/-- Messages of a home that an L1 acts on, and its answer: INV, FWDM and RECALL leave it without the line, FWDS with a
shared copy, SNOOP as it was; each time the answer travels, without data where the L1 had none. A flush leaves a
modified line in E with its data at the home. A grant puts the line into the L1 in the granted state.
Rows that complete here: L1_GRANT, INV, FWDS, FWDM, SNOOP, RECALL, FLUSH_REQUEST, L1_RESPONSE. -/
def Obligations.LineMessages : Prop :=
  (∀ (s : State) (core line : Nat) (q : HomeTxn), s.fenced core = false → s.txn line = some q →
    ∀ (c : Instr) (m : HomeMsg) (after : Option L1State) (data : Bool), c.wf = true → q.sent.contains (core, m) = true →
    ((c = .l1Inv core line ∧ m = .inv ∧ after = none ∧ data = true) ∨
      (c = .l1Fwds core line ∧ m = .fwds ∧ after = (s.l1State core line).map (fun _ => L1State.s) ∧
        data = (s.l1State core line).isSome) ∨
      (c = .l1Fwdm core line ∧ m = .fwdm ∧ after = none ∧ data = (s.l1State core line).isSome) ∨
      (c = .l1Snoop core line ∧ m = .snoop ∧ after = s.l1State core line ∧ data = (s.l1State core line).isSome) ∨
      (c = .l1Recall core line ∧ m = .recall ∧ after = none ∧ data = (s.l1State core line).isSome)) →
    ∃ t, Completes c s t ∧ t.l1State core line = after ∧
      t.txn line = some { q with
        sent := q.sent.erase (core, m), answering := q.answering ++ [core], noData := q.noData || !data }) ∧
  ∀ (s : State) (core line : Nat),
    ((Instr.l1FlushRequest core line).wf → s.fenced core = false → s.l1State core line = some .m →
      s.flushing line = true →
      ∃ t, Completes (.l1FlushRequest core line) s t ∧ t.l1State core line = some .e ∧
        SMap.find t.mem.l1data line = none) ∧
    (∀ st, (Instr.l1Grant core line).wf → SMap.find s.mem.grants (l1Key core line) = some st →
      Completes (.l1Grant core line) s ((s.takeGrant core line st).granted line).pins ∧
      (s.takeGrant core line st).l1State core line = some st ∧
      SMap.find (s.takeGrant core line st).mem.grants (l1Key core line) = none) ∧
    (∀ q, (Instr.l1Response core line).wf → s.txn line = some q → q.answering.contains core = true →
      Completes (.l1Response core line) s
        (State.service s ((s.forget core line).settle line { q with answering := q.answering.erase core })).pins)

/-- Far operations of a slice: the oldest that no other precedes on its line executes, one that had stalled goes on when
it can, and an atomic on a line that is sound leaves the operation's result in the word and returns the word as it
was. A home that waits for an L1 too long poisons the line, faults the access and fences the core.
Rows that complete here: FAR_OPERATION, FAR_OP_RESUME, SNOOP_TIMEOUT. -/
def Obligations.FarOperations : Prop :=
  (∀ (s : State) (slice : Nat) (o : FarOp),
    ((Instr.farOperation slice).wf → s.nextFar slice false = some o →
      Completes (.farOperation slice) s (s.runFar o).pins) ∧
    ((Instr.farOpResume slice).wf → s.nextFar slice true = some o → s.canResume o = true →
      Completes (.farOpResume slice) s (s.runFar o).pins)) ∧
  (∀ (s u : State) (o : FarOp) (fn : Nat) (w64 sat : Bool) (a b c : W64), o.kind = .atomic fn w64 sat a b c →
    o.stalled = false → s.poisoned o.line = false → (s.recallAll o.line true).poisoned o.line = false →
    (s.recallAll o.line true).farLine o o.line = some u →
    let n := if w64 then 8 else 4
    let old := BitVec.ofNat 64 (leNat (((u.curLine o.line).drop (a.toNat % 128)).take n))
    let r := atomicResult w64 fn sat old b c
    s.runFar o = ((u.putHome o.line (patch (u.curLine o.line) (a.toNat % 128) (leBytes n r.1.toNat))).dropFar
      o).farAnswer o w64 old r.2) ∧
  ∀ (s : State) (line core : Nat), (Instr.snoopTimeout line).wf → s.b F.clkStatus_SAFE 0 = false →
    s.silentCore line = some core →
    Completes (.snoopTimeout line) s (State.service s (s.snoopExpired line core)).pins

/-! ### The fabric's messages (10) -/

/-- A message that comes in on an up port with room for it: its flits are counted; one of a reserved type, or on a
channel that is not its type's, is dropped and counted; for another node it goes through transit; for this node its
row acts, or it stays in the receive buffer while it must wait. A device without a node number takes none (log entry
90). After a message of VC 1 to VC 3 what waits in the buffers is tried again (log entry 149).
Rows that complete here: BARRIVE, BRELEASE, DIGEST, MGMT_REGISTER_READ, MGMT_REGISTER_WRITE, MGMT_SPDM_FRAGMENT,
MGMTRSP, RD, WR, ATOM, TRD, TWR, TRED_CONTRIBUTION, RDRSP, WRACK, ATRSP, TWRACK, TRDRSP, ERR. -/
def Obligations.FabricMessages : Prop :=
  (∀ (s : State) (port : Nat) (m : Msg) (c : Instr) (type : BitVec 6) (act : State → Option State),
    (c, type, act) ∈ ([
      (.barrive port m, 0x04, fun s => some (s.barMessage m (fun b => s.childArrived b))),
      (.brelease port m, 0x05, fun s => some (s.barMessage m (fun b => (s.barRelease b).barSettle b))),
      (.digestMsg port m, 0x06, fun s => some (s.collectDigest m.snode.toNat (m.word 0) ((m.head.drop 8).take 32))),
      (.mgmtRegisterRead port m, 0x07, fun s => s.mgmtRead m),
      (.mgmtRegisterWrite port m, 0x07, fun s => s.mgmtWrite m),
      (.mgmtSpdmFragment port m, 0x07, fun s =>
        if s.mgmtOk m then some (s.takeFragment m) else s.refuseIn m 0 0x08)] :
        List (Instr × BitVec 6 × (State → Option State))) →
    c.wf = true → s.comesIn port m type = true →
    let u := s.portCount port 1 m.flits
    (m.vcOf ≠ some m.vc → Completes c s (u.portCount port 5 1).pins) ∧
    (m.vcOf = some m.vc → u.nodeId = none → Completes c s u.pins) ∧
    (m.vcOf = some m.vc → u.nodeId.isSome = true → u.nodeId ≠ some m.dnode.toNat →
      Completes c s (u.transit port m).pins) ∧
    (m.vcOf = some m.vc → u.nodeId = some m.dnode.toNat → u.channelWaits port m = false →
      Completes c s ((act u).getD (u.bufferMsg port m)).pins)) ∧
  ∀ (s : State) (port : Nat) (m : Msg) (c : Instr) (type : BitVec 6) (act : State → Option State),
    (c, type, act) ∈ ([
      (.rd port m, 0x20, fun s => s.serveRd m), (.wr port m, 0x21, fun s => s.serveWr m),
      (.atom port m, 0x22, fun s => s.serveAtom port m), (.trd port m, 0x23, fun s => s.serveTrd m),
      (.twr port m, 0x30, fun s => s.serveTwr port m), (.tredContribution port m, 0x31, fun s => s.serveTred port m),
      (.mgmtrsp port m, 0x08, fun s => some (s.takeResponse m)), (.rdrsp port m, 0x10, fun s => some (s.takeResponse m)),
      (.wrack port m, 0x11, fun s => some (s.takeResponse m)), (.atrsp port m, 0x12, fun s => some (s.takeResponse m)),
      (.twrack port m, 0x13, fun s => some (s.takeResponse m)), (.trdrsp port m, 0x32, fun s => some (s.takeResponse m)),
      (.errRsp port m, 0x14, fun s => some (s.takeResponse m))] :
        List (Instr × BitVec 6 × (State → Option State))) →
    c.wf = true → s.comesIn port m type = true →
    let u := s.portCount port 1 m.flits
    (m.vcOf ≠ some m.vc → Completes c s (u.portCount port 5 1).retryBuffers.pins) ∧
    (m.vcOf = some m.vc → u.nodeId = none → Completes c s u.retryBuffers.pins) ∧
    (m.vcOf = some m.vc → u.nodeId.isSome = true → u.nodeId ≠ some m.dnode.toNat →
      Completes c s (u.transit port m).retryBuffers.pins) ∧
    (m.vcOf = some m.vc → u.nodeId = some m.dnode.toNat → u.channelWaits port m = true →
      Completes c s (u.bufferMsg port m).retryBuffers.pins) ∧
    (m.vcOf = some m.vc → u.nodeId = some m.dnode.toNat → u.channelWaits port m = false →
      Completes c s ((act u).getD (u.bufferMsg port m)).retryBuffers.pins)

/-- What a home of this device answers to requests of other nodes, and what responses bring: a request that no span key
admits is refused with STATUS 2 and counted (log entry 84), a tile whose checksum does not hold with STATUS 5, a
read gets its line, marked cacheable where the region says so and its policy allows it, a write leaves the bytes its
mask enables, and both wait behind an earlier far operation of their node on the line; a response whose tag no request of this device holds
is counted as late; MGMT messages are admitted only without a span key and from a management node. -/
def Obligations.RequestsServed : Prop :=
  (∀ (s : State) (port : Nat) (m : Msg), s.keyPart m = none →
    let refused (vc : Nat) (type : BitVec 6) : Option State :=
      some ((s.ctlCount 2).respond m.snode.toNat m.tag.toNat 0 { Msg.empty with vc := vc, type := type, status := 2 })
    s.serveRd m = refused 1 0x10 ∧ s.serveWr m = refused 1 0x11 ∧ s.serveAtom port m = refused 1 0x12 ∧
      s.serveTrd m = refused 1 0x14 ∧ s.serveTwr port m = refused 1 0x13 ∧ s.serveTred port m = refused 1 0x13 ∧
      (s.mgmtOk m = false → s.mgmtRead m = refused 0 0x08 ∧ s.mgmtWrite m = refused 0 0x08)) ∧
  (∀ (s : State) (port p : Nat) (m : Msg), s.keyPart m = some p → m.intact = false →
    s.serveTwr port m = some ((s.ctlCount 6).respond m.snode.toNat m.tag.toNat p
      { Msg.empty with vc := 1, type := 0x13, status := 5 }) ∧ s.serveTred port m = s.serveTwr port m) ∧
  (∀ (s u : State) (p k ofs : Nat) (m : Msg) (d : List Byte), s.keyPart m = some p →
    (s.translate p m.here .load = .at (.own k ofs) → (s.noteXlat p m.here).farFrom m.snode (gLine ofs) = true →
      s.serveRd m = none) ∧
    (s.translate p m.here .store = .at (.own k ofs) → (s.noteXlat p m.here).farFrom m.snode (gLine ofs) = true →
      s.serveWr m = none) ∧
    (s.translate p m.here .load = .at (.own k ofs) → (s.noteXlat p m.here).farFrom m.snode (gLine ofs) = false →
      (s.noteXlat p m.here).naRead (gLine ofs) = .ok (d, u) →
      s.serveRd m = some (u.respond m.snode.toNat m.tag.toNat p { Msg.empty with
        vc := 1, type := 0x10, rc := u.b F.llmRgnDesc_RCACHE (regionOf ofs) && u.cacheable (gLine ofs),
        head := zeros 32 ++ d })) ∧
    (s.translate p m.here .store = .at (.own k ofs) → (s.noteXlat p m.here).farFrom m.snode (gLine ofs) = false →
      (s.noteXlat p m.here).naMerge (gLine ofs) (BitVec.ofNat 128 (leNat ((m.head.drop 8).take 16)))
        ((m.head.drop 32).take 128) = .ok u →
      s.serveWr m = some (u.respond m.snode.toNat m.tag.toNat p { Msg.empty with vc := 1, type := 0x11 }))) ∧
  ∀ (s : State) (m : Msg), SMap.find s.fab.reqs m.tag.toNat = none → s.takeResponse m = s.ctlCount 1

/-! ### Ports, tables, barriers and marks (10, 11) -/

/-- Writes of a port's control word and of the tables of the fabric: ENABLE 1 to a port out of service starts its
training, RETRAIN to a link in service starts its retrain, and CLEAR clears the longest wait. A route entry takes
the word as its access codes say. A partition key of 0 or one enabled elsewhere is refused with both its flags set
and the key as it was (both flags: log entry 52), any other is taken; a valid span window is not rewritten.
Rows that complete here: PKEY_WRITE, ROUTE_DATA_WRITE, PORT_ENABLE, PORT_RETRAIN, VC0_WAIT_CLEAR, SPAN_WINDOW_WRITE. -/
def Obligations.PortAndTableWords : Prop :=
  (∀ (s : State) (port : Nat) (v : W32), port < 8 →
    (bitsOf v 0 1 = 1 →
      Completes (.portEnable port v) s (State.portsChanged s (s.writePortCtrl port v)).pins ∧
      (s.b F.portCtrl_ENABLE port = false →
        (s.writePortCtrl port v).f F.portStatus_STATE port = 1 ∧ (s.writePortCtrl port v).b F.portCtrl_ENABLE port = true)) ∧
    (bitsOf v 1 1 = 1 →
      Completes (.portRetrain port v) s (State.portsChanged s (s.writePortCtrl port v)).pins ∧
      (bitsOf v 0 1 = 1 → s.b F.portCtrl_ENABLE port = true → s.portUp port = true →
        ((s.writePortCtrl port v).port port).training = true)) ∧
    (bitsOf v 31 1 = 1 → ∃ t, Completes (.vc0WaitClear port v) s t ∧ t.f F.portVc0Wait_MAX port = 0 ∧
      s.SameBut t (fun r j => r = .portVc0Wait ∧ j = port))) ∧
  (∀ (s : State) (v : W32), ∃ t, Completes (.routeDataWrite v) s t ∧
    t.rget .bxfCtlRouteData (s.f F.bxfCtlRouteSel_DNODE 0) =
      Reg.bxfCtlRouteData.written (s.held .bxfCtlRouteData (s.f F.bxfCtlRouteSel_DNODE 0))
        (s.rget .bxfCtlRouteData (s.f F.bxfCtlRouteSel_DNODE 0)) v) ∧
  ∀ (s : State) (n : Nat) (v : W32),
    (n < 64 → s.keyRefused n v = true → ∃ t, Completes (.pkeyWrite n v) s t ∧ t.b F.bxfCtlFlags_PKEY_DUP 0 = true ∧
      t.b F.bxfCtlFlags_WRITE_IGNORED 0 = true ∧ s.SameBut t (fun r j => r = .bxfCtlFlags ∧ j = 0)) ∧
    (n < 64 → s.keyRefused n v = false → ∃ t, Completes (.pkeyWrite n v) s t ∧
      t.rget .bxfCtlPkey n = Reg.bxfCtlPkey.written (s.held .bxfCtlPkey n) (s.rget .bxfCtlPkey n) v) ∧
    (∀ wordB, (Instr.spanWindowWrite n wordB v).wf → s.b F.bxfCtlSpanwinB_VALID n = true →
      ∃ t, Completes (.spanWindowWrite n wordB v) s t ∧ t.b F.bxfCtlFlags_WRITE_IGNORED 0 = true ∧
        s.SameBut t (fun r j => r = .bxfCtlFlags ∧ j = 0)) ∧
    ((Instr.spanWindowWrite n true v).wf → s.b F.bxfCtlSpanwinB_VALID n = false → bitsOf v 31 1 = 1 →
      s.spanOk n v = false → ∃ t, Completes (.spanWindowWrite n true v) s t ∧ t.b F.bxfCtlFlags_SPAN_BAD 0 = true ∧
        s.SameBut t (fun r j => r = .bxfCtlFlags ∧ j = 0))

■ ■ ■

Problem to work on:
Find every line in the records that has the word "Prop". Copy those lines.

Exercise result:
def Obligations.LineMessages : Prop :=
def Obligations.FarOperations : Prop :=
def Obligations.FabricMessages : Prop :=
def Obligations.RequestsServed : Prop :=
def Obligations.PortAndTableWords : Prop :=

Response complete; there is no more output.